Experimentar a Dios como ausente es una forma de relacionarse con él. Sentirlo como «carencia», como «vacío» -palabras muy queridas por nuestra autora- es ya entrar en relación con él. No necesitamos una voz divina que nos ensordezca, sino afinar la sensibilidad espiritual para percibir a Dios donde parece no estar y escucharlo en el silencio: «Perdida de mí – escribe Michèle– me busco en Tu silencio» (n. 7).

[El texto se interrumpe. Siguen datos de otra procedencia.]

-- ==== Sys2Proof/Tests/Slice0.lean ====
section
/-! SUPPORT. The model's own tests: words and responses from spec/95_test_vectors.md or worked out by hand from the rules, and
for every statement with hypotheses a concrete state and operands that meet them. -/

namespace Sys2Proof.Tests

open Sys2Proof.Machine

/-- The reset state under the convention of 95_test_vectors.md (`NO_FAULTS`), with fairness, and with fixed bytes in the
receiver where reset has free ones. -/
def bench : State :=
  { State.reset with env := { Env.reset with noFaults := true, fairTx := true }, sr := 0xA5#8, q := 0x5A#8 }

/-- `bench` with faults possible and the given samples settled, all later ones of `n` being 0. -/
def benchFaults (ones : List Nat) (n : Nat) : State :=
  { bench with
    env := { bench.env with noFaults := false, faultTape := (List.range n).map (fun i => ones.contains (i + 1)) } }

/-- `bench` with the panel On, as after POWER_ON. -/
def benchOn : State := { bench with cfg := 0x1D#8, pwr := .on, sr := 0x1D#8, q := 0x1D#8, clk := true, data := true }

/-- `bench` right after `PULSE 5, 5, 0` (vector T10); the transmitter takes no step unless the tape says so. -/
def benchPlaying : State :=
  { bench with
    env := { bench.env with txTape := List.replicate 100 0 },
    tx := .running [⟨true, 5#16⟩, ⟨false, 5#16⟩], prog := [⟨true, 5#16⟩, ⟨false, 5#16⟩],
    trace := [.txStart [⟨true, 5#16⟩, ⟨false, 5#16⟩]] }

/-- The state of a next outcome; the reset state for the others, which no test meets. -/
def stateOf : Result → State
  | .next s => s
  | .fault _ => State.reset
  | .refused _ => State.reset

/-- The response word of a next outcome. -/
def responseOf : Result → Option Word
  | .next s => some s.response
  | .fault _ => none
  | .refused _ => none

/-- `stateOf` after one step on the presented word. -/
def after (s : State) (w : Nat) : State := stateOf (step (s.withFetchWord 64 w))

/-- `responseOf` after one step on the presented word. -/
def reply (s : State) (w : Nat) : Option Word := responseOf (step (s.withFetchWord 64 w))

/-! ### Well-formedness and decoding -/

theorem test_wf_rejects_empty_pulse : (Instr.pulse 0#16 0#16 true).wf = false ∧ (Instr.pulse 0#16 1#16 false).wf = true := by
  decide

theorem test_decode_framebuffer :
    decode 0x013BF21B00000003#64 = .ok (.setPixel 959#12 539#12 3#8) ∧
      decode 0x023BF21B00000000#64 = .ok (.getPixel 959#12 539#12) ∧
      decode 0x0300000000000008#64 = .ok (.fill 8#8) ∧
      decode 0x0400000000000000#64 = .ok .clear ∧
      decode 0x050C80C806403208#64 = .ok (.fillRect 200#12 200#12 100#12 50#12 8#8) ∧
      decode 0x0600080000000005#64 = .ok (.drawPixel 0#12 0x800#12 5#8) ∧
      decode 0x0700000000000000#64 = .ok .bbox := by decide

theorem test_decode_register :
    decode 0x1000000000000000#64 = .ok .enPwr ∧ decode 0x1100000000000000#64 = .ok .enVolt ∧
      decode 0x1200000000000000#64 = .ok .enOut ∧ decode 0x1300000000000000#64 = .ok .disOut ∧
      decode 0x1400000000000000#64 = .ok .disVolt ∧ decode 0x1500000000000000#64 = .ok .disPwr := by decide

theorem test_decode_pulse :
    decode 0x20000A0014800000#64 = .ok (.pulse 10#16 20#16 true) ∧
      decode 0x20FFFFFFFF000000#64 = .ok (.pulse 65535#16 65535#16 false) ∧
      decode 0x3F00000000000000#64 = .ok .stat := by decide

La teodicea con sus serenas certezas, con sus seguras e indiscutibles afirmaciones sobre la bondad y la providencia de Dios, se revela totalmente insatisfactoria frente a la ausencia y el silencio de Dios, frente al «Inconstante».
En ese momento resulta inútil una buena formulación doctrinal y la sabiduría resignada del fatalista no basta para serenar el ánimo. Al silencio de Dios, corresponde entonces el silencio del hombre, que puede ser signo de desconcierto, pero que puede volverse camino, apertura a una revelación más perfecta.
En el poema 37 de nuestro libro leemos esta bella oración dirigida al Dios, siempre bueno, pero cuyas imágenes son inconstantes, como una sombra: «El asombro escucha Tu silencio. Mira pasar tu sombra y calla». Como dice el teólogo Bruno Forte: «El silencio de Dios, no a pesar, sino precisamente por su complejidad y ambivalencia, es el espacio en que se juega la libertad y la dignidad del hombre frente al tiempo y frente al Eterno (…). Los tiempos de silencio de Dios son los tiempos de la libertad humana». En el poema 67 del libro se evoca el anhelo de quien creyendo, libremente va más allá de toda palabra y de todo silencio: «Más allá del laberinto silencioso de la nada, anhelo el no-camino donde ya no hay palabras ni silencios».
Otra imagen de Michèlle Najlis
HIJA DEL VIENTO
Esta expresión ha dado el título al libro. Quisiera pensar que es una frase autodescriptiva de la autora del mismo: «Hija del viento» . El viento es símbolo de lo invisible, no se ve, además es inaferrable, no se puede agarrar. Es también símbolo también de fuerza que empuja y arrastra. Y también evoca la vida a través de la respiración, que hace posible la vida que de Dios recibimos: «Cada instante es eterno en el aire que respiras» (n. 18). Es una metáfora de Dios. En el lenguaje bíblico «viento» se dice «espíritu», en oposición no a la materia, sino a la esclavitud, a la rigidez, a la pasión desordenada, a la muerte. Desde la perspectiva bíblica somos «espíritu» encarnado, llamados a ser «espíritu» en plenitud. El viento-espíritu en la Biblia es principio de vida plena que empuja, muchas veces sin saber adónde nos lleva. En el primer poema del libro Michèle escribe: «Hija del viento». Y se pregunta: ¿A dónde me llevarán tus alas?». Es el camino de la fe, movido por el Espíritu.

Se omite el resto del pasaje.